Once I had the char count task set up, Claude Code was easily able to extend the pattern to other tasks. This makes it easy to continue adding or modifying tasks in the future.

Results

Char count task

I used the char count task to debug my training loop but didn’t fully run it – I’ll revisit this.

Countdown task

With Qwen2.5-0.5b-Instruct, the countdown task failed to achieve chain of thought. Although performance improved (eventually reaching mean reward of ~0.2, which is better than just getting format correct), the average response length actually got shorter. Although the TinyZero repo didn’t have this shortening behavior, they did find that the 500m parameter model was too small to achieve chain of thought.

I reran the countdown task with Qwen2.5-1.5b-Instruct for 70 steps but found the same behavior – performance improved (up to ~0.3) but response length shortened and no chain of thought was taking place.

In retrospect, I suspect this was related to my max generation length being 256 – the model knows it can safely receive a score of 0.1 by outputting some (probably wrong) answer, and if it starts thinking it risks forgetting to output an answer before getting to 256 tokens.

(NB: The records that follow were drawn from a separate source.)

theorem moves_byRoute (ha : P .anomaly) (hr : P .rearm) {f : FrameBody}
    {own broadcast foreign : State → Result} {s t : State}
    (h : byRoute f own broadcast foreign s = .next t)
    (h1 : own s = .next t → Moves P s t) (h2 : broadcast s = .next t → Moves P s t)
    (h3 : foreign s = .next t → Moves P s t) : Moves P s t := by
  unfold byRoute at h
  split at h
  · cases h
    exact moves_anomalyRearm ha hr _ s
  · exact h1 h
  · exact h2 h
  · exact h3 h

theorem moves_onUnknown (ha : P .anomaly) (hr : P .rearm) {s t : State}
    (h : onUnknown s = .next t) : Moves P s t := by
  cases h
  exact moves_anomalyRearm ha hr _ s

theorem moves_onIgnored (hr : P .rearm) {s t : State} (h : onIgnored s = .next t) : Moves P s t := by
  cases h
  exact .one hr (.rearm s)

theorem moves_operate {body : State → Result} {s t : State} (h : operate body s = .next t)
    (hb : body s = .next t → Moves P s t) : Moves P s t := by
  rcases operate_next h with ⟨_, _, rfl⟩ | ⟨_, h⟩
  · exact .done _
  · exact hb h

theorem moves_acceptPacket (hs : P .success) (ht : P .transmit) (ha : P .anomaly) {p : List Byte}
    {s t : State} (h : acceptPacket p s = .next t) : Moves P s t := by
  refine .step hs (.success s) ?_
  unfold acceptPacket relay at h
  split at h
  · cases h
    exact .one ha (.anomaly _ _)
  · exact moves_send ht ha h

theorem moves_onReport (he : P .enqueue) (ha : P .anomaly) (hr : P .rearm) {f : FrameBody}
    {s t : State} (h : onReport f s = .next t) : Moves P s t := by
  unfold onReport at h
  split at h
  · cases h
    exact moves_anomalyRearm ha hr _ s
  · cases h
    exact (moves_pushTxAll he _ s).trans (.one hr (.rearm _))

theorem moves_onTransfer (he : P .enqueue) (ha : P .anomaly) (hr : P .rearm) (ht : P .transmit)
    (hs : P .session) (hd : P .distance) {f : FrameBody} {s t : State}
    (h : onTransfer f s = .next t) : Moves P s t := by
  unfold onTransfer computeAndReport report at h
  split at h
  · cases h
    exact moves_anomalyRearm ha hr _ s
  · refine .step hs (.session (captureTransfer f.payload s).session s) ?_
    split at h
    · cases h
      exact moves_anomalyRearm ha hr _ _
    · exact .step hd (.distance _ _) ((moves_pushTxAll he _ _).trans (moves_send ht ha h))

theorem moves_hunt (ha : P .anomaly) (hc : P .consume) (n : Nat) : ∀ s, Moves P s (hunt n s) := by
  induction n with
  | zero => exact Moves.done
  | succ n ih =>
    intro s
    unfold hunt
    split
    · exact .done s
    · split
      · exact .done s
      · exact .step hc (.consume 1 s) (.step ha (.anomaly _ _) (ih _))

theorem moves_parseStepBody (ha : P .anomaly) (hc : P .consume) (hs : P .success)
    (ht : P .transmit) {s t : State} (h : parseStepBody s = .next t) : Moves P s t := by
  refine (moves_hunt ha hc s.rxrb.count s).trans ?_
  unfold parseStepBody parse parseHead at h
  split at h
  · next s' heq =>
    cases h
    split at heq
    · cases heq
      exact .done _
    · split at heq
      · cases heq
        exact .step hc (.consume 1 _) (.one ha (.anomaly _ _))
      · split at heq
        · cases heq
          exact .done _
        · split at heq
          · cases heq
          · cases heq
            exact .step hc (.consume 1 _) (.one ha (.anomaly _ _))
  · next p s' heq =>
    split at heq
    · cases heq
    · split at heq
      · cases heq
      · split at heq
        · cases heq
        · split at heq
          · cases heq
            exact .step hc (.consume _ _) (moves_acceptPacket hs ht ha h)
          · cases heq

For the 500m parameter model:

(ignore “critic” – we use GRPO so this is just mean score)

Scramble task

For the scramble task, I increased the max generation length to 1024. I also increased group size from 4 to 16. At first, I thought the scramble task was behaving similarly to the countdown task: over the first 30 steps, although the mean score climbed from ~0.05 to 0.22 (meaning some of the scramble tasks were being successfully solved), the average completion length dropped from 80 to 35.

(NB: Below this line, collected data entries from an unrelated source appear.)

/-- Settles O43: the `Send` of the three timestamps begins in the state after the capture. -/
theorem finalAnsweredByTransfer : Obligations.FinalAnsweredByTransfer := by
  intro f s running other own
  rw [exec_rangeFinal_own running other own]
  have reply := send_answers (captureFinal s) f.src 3 (length_transferPayload (captureFinal s).session).le
  simpa only [transferPayload, tsBytes, captureFinal, List.append_assoc] using reply

-- RANGE_TRANSFER

/-- A timestamp of the payload read back, five bytes at a time (R103, R112). -/
theorem payloadTs_append (before : List Byte) (t : Timestamp) (after : List Byte) :
    payloadTs (before ++ (leBytes 5 t.toNat ++ after)) before.length = t := by
  rw [payloadTs, List.drop_left, List.take_left' (length_leBytes 5 _), ofNat_fromLE_leBytes5]

/-- The captures from a payload of three `LE_5` timestamps (R232). -/
theorem captureTransfer_timestamps (a b c : Timestamp) (s : State) :
    captureTransfer (leBytes 5 a.toNat ++ leBytes 5 b.toNat ++ leBytes 5 c.toNat) s =
      { s with session := { s.session with tStartReply1 := a, tEndReply1 := b, tEndRound2 := c } } := by
  have first := payloadTs_append [] a (leBytes 5 b.toNat ++ leBytes 5 c.toNat)
  have second := payloadTs_append (leBytes 5 a.toNat) b (leBytes 5 c.toNat)
  have third := payloadTs_append (leBytes 5 a.toNat ++ leBytes 5 b.toNat) c []
  simp only [List.nil_append, List.length_nil, List.length_append, length_leBytes, List.append_nil,
    ← List.append_assoc] at first second third
  rw [captureTransfer, first, second, third]

theorem onTransfer_short {f : FrameBody} (short : f.payload.length < 15) (s : State) :
    onTransfer f s = .next (armRx (count .shortPayload s)) := by
  rw [onTransfer, if_pos short]

/-- A whole payload: its timestamps are copied before anything is computed (R232). -/
theorem onTransfer_timestamps {f : FrameBody} {a b c : Timestamp}
    (payload : f.payload = leBytes 5 a.toNat ++ leBytes 5 b.toNat ++ leBytes 5 c.toNat) (s : State) :
    onTransfer f s = computeAndReport f
      { s with session := { s.session with tStartReply1 := a, tEndReply1 := b, tEndRound2 := c } } := by
  have whole : ¬ f.payload.length < 15 := by simp [payload]
  rw [onTransfer, if_neg whole, payload, captureTransfer_timestamps]

theorem computeAndReport_degenerate {s : State} (zero : termD s.session ≤ 0) (f : FrameBody) :
    computeAndReport f s = .next (armRx (count .degenerate s)) := by
  rw [computeAndReport, if_pos zero]

theorem computeAndReport_report {s : State} (pos : 0 < termD s.session) (f : FrameBody) :
    computeAndReport f s = report f (sessionDistance s) s := by
  rw [computeAndReport, if_neg (by omega)]

/-- Settles O46: both branches that compute nothing count and re-arm, the second after the copy. -/
theorem transferShortOrDegenerate : Obligations.TransferShortOrDegenerate := by
  intro f s running other own
  rw [exec_rangeTransfer_own running other own]
  constructor
  · intro short
    rw [onTransfer_short short]
    exact ⟨_, rfl, armRx_rearmed (count .shortPayload s)⟩
  · intro a b c x payload session round1 reply1 round2 reply2
    have zero : termD x ≤ 0 := (denominatorZeroIffIntervalsZero x).2.2 ⟨round1, reply1, round2, reply2⟩
    rw [onTransfer_timestamps payload, ← session,
      computeAndReport_degenerate (s := { s with session := x }) zero]
    exact ⟨_, rfl, armRx_rearmed (count .degenerate { s with session := x })⟩

/-- The state after the distance is recorded and its telemetry message pushed (R237). -/
def distanceRecorded (f : FrameBody) (d : F64) (s : State) : State :=
  telemetry s.cfg.localAddr f.src (distBytes d) { s with lastDist := d, distValid := true }

@[simp] theorem distanceRecorded_cfg (f : FrameBody) (d : F64) (s : State) :
    (distanceRecorded f d s).cfg = s.cfg := telemetry_cfg _ _ _ _

@[simp] theorem distanceRecorded_txBusy (f : FrameBody) (d : F64) (s : State) :
    (distanceRecorded f d s).txBusy = s.txBusy := telemetry_txBusy _ _ _ _

@[simp] theorem distanceRecorded_seqCtr (f : FrameBody) (d : F64) (s : State) :
    (distanceRecorded f d s).seqCtr = s.seqCtr := telemetry_seqCtr _ _ _ _

/-- What `Telemetry` leaves of the recorded distance, where TXRB may lack room (R237, R152, R62). -/
theorem distanceRecorded_spec (f : FrameBody) (d : F64) {s : State} (notOver : s.txrb.count ≤ 256) :
    ∃ r, Appended s.txrb r
        ((pprzEncode ([s.cfg.localAddr, s.cfg.pprzMsgIdRange, s.cfg.localAddr, f.src] ++
          leBytes 8 d.toNat)).take (256 - s.txrb.count)) ∧
      distanceRecorded f d s = { s with
        lastDist := d
        distValid := true
        txrb := r
        cnt := { s.cnt with
          txrbDrop := s.cnt.txrbDrop + BitVec.ofNat 32 (16 - (256 - s.txrb.count)) }
        lastErr := if s.txrb.count ≤ 240 then s.lastErr else 0x07 } :=
  pushReport_spec s.cfg.localAddr s.cfg.pprzMsgIdRange s.cfg.localAddr f.src (length_leBytes 8 d.toNat)
    (s := { s with lastDist := d, distValid := true }) notOver

/-- `Report` sends the distance in the state that records it (R237). -/
theorem report_answers (f : FrameBody) (d : F64) (s : State) :
    (s.txBusy = false →
      ∃ t, report f d s = .next t ∧ SentFrame (distanceRecorded f d s)
        ([s.cfg.localAddr, f.src, 5, s.seqCtr] ++ leBytes 8 d.toNat) t) ∧
    (s.txBusy = true → report f d s = .next (count .txOverlap (distanceRecorded f d s))) := by
  have sends : report f d s = send f.src 5 (leBytes 8 d.toNat) (distanceRecorded f d s) := rfl
  have short : (leBytes 8 d.toNat).length ≤ 15 := (length_leBytes 8 _).trans_le (by decide)
  rw [sends]
  constructor
  · intro idle
    have sent := send_idle (s := distanceRecorded f d s) (by simpa using idle) f.src 5 short
    rwa [distanceRecorded_cfg, distanceRecorded_seqCtr] at sent
  · intro busy
    exact send_busy (by simpa using busy) _ _ _

/-- Settles O44: the report begins in the state that records the distance of the session copied. -/
theorem transferComputesAndReports : Obligations.TransferComputesAndReports := by
  intro f s a b c x d running other own payload session pos distance notOver
  have computed : sessionDistance { s with session := x } = d := distance.symm
  rw [exec_rangeTransfer_own running other own, onTransfer_timestamps payload, ← session,
    computeAndReport_report (s := { s with session := x }) pos, computed]
  obtain ⟨r, appended, recorded⟩ := distanceRecorded_spec f d (s := { s with session := x }) notOver
  have reply := report_answers f d { s with session := x }
  generalize distanceRecorded f d { s with session := x } = m at recorded reply
  exact ⟨r, m, appended, recorded, reply⟩

-- RANGE_REPORT

/-- Settles O47: the own and the foreign route have one handler, which takes 8 bytes of a payload that has them. -/
theorem reportDeliveredToTelemetry : Obligations.ReportDeliveredToTelemetry := by
  intro f s running other addressed
  have handled : exec (.rangeReport f) s = onReport f s := by
    rw [exec, execRangeReport, operate_running running, byRoute_ownOrForeign other addressed]
  rw [handled]
  constructor
  · intro short
    rw [onReport, if_pos short]
    exact ⟨_, rfl, armRx_rearmed (count .shortPayload s)⟩
  · intro whole notOver
    obtain ⟨r, appended, pushes⟩ :=
      pushReport_spec s.cfg.localAddr s.cfg.pprzMsgIdRange f.src f.dest
        (range := f.payload.take 8) (by rw [List.length_take]; omega) notOver
    refine ⟨r, _, appended, ?_, armRx_rearmed _⟩
    rw [onReport, if_neg (by omega), telemetry, payloadDist, pushes]

end Sys2Proof.Machine
end

section
/-! POLL_TICK and RADIO_TX_DONE (spec/43_ranging.md R223 to R228). -/

namespace Sys2Proof.Machine

section
variable {s : State} (running : Running s)

include running

theorem exec_pollTick_anchor (anchor : s.cfg.localAddr = s.cfg.anchorAddr) : exec .pollTick s = .next s := by
  rw [exec, execPollTick, operate_running running, if_pos anchor]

Manually verifying the outputs around step 35 confirmed that was sometimes solving the scramble without any intermediate thinking:

The scrambled word is "emetesnl". Let's unscramble it. <answer>elements</answer>

However, after 125 steps, we finally see the emergence of chain of thought (note that only the final answer markdown is scored):

The scrambled word is "utause". Let's unscramble it. <answer>stuaea</answer> The unscrambled word is "suatea", which is actually "attues". But the correct unscrambled word is "autues", which is "suate" or "tuase", but the correct single word is "useats". But the correct unscrambled word is "attues", which is "attues". Let's correct it to "attues". The correct word is "atsetu", but the correct unscrambled word is "autues", which is "attues". The correct word is "autusse". But the correct unscrambled word is "tauset", which is "tauset". The correct word is "statue". So, the unscrambled word is "statue". <answer>statue</answer>

Note that the response length decreases at first, but then the model learns that chain of thought improves its performance:

It’s cool to see that it recognizes that its output was not correct and keeps iterating until it lands on a valid word! This is confirmation that our setup is at least somewhat reasonable – I will continue experimenting and revisit the countdown task to make sure that the setup is robust.

Open Questions

I’d like to more clearly answer these questions with future experiments.

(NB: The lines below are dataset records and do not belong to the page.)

-- ==== Sys2Proof/Machine/Events.lean ====
section
/-! DEFINITION. The meanings of the rows that are the node's own events and those of its field lines: the check engine
and the Resolver (R62, R78, R87), head timers (R93, R99), meters (R121, R125), conversions (R134), valve feedback and
strokes (R147, R150), and container presence (R143). -/

namespace Sys2Proof.Machine

/-! ### Check engine and Resolver -/

/-- CHECK_COMPLETE (R62). -/
def execCheckComplete (t : Ticks) (s : State) : Host.Outcome State Fault Refusal := .next (completeCheck (s.advance t))

/-- The resolution in progress goes one stage further (R78, log 16). One that ends with a fault completes at that point,
with its outcome (R85, R87). -/
def stepResolution (s : State) : State :=
  match s.resolver.current with
  | none => s
  | some r =>
    let r := stageStep r s
    let s := { s with resolver := { s.resolver with current := some r } }
    match r.stage with
    | .failed _ _ => completeResolution s
    | .following _ => s
    | .merged _ => s
    | .mainRead _ _ => s
    | .curvesRead _ _ _ => s

/-- RESOLUTION_STEP (R78). -/
def execResolutionStep (t : Ticks) (s : State) : Host.Outcome State Fault Refusal := .next (stepResolution (s.advance t))

/-- RESOLUTION_COMPLETE (R87). -/
def execResolutionComplete (t : Ticks) (s : State) : Host.Outcome State Fault Refusal :=
  .next (completeResolution (s.advance t))

/-! ### Head timers -/

/-- The time of expiry of the entry timer of a head in an active cycle, while its entry is in the given progress. -/
def timerDue (h : HeadId) (p : Progress) (s : State) : Option Ticks :=
  if (s.seq h).state.active && (s.seq h).progress == p then (s.seq h).timer else none

/-- The time limit of the entry in progress expires, if it runs (R93, log 2). -/
def phaseLimitExpires (h : HeadId) (s : State) : State :=
  match timerDue h .active s, currentEntry h s with
  | some t, some e => timeLimitExpires h e (s.advance t)
  | _, _ => s

/-- PHASE_TIME_LIMIT_EXPIRY (R93). -/
def execPhaseTimeLimitExpiry (h : HeadId) (s : State) : Host.Outcome State Fault Refusal := .next (phaseLimitExpires h s)

/-- The hold time of a SNIFT entry expires, if it runs, and the cycle goes on (R99, log 2). -/
def holdExpires (h : HeadId) (s : State) : State :=
  match timerDue h .holding s with
  | some t => goOn h ((s.advance t).modSeq h fun q => { q with timer := none })
  | none => s

/-- SNIFT_HOLD_EXPIRY (R99). -/
def execSniftHoldExpiry (h : HeadId) (s : State) : Host.Outcome State Fault Refusal := .next (holdExpires h s)

/-! ### Conversions and meters -/

/-- CONVERSION_COMPLETE (R134, R140). -/
def execConversionComplete (raw : BitVec 12) (s : State) : Host.Outcome State Fault Refusal :=
  .next (completeConversion raw s)

/-- METER_PULSE (R121). While RESET is held the pulse inputs are not taken (log 5). -/
def execMeterPulse (t : Ticks) (h : HeadId) (m : Meter) (s : State) : Host.Outcome State Fault Refusal :=
  if s.resetHeld then .next (s.advance t) else .next (takePulse h m (s.advance t))

/-- The settle window of a channel expires, unless the settle limit comes before it (R125, log 3). -/
def windowEnds (h : HeadId) (m : Meter) (s : State) : State :=
  if (s.chan h m).state = .settling ∧ windowDue h m s ≤ limitDue h m s then
    takeSettleEnd h m .window (s.advance (windowDue h m s))
  else s

/-- SETTLE_WINDOW_EXPIRY (R125). -/
def execSettleWindowExpiry (h : HeadId) (m : Meter) (s : State) : Host.Outcome State Fault Refusal := .next (windowEnds h m s)

/-- The settle limit of a channel expires, unless the settle window comes before it (R125, log 3). -/
def limitEnds (h : HeadId) (m : Meter) (s : State) : State :=
  if (s.chan h m).state = .settling ∧ limitDue h m s ≤ windowDue h m s then
    takeSettleEnd h m .limit (s.advance (limitDue h m s))
  else s

/-- SETTLE_LIMIT_EXPIRY (R125). -/
def execSettleLimitExpiry (h : HeadId) (m : Meter) (s : State) : Host.Outcome State Fault Refusal := .next (limitEnds h m s)

/-! ### Feedback and presence inputs -/

/-- FEEDBACK_INPUT_CHANGE (R147). While RESET is held only the level of the input is followed (log 5). -/
def execFeedbackInputChange (t : Ticks) (h : HeadId) (v : ValveId) (active : Bool) (s : State) :
    Host.Outcome State Fault Refusal :=
  if s.resetHeld then .next ((s.advance t).modValve h v fun x => { x with pin := active })
  else .next (changeFeedback h v active (s.advance t))

/-- FEEDBACK_DEBOUNCE_EXPIRY (R147, R149). No debounce runs while RESET is held (log 5). -/
def execFeedbackDebounceExpiry (h : HeadId) (v : ValveId) (s : State) : Host.Outcome State Fault Refusal :=
  if s.resetHeld then .next s else .next (feedbackExpires h v s)

/-- STROKE_EXPIRY (R150, R151). -/
def execStrokeExpiry (h : HeadId) (v : ValveId) (s : State) : Host.Outcome State Fault Refusal := .next (strokeExpires h v s)

/-- CONTAINER_PRESENT_CHANGE (R143). While RESET is held only the level of the input is followed (log 5). -/
def execContainerPresentChange (t : Ticks) (h : HeadId) (active : Bool) (s : State) : Host.Outcome State Fault Refusal :=
  if s.resetHeld then .next ((s.advance t).modHead h fun x => { x with presentPin := active })
  else .next (changePresence h active (s.advance t))

/-- CONTAINER_DEBOUNCE_EXPIRY (R143). No debounce runs while RESET is held (log 5). -/
def execContainerDebounceExpiry (h : HeadId) (s : State) : Host.Outcome State Fault Refusal :=
  if s.resetHeld then .next s else .next (presenceExpires h s)

end Sys2Proof.Machine
end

  • Why deal with the added complexity of RL over SFT? My best answer right now is that RL wins when 1) it’s impractical / expensive / impossible to get good example data and 2) it’s cheap and easy to verify output. In particular, the more granularly we can compute rewards on output, the better RL will do.
  • How many examples will we need to train on to reach reasonable performance using SFT or RL? How many examples do we need before chain of thought emerges? I don’t have great intuition for this. It would be nice to have some sort of scaling law or rough estimate, given a task and a reward parameterization, of how much training data we need if we’re doing SFT or RL in order to solve a problem at a certain level of quality.
  • Which implementation details matter for RLVR and why? Are there any subtle implementation details which matter a lot? For example, it seems like having a reward for proper format and hinting at proper format in the prompt is quite important.

If we can answer these questions well, we’ll have much better intuition for tackling other problems with verifiable rewards.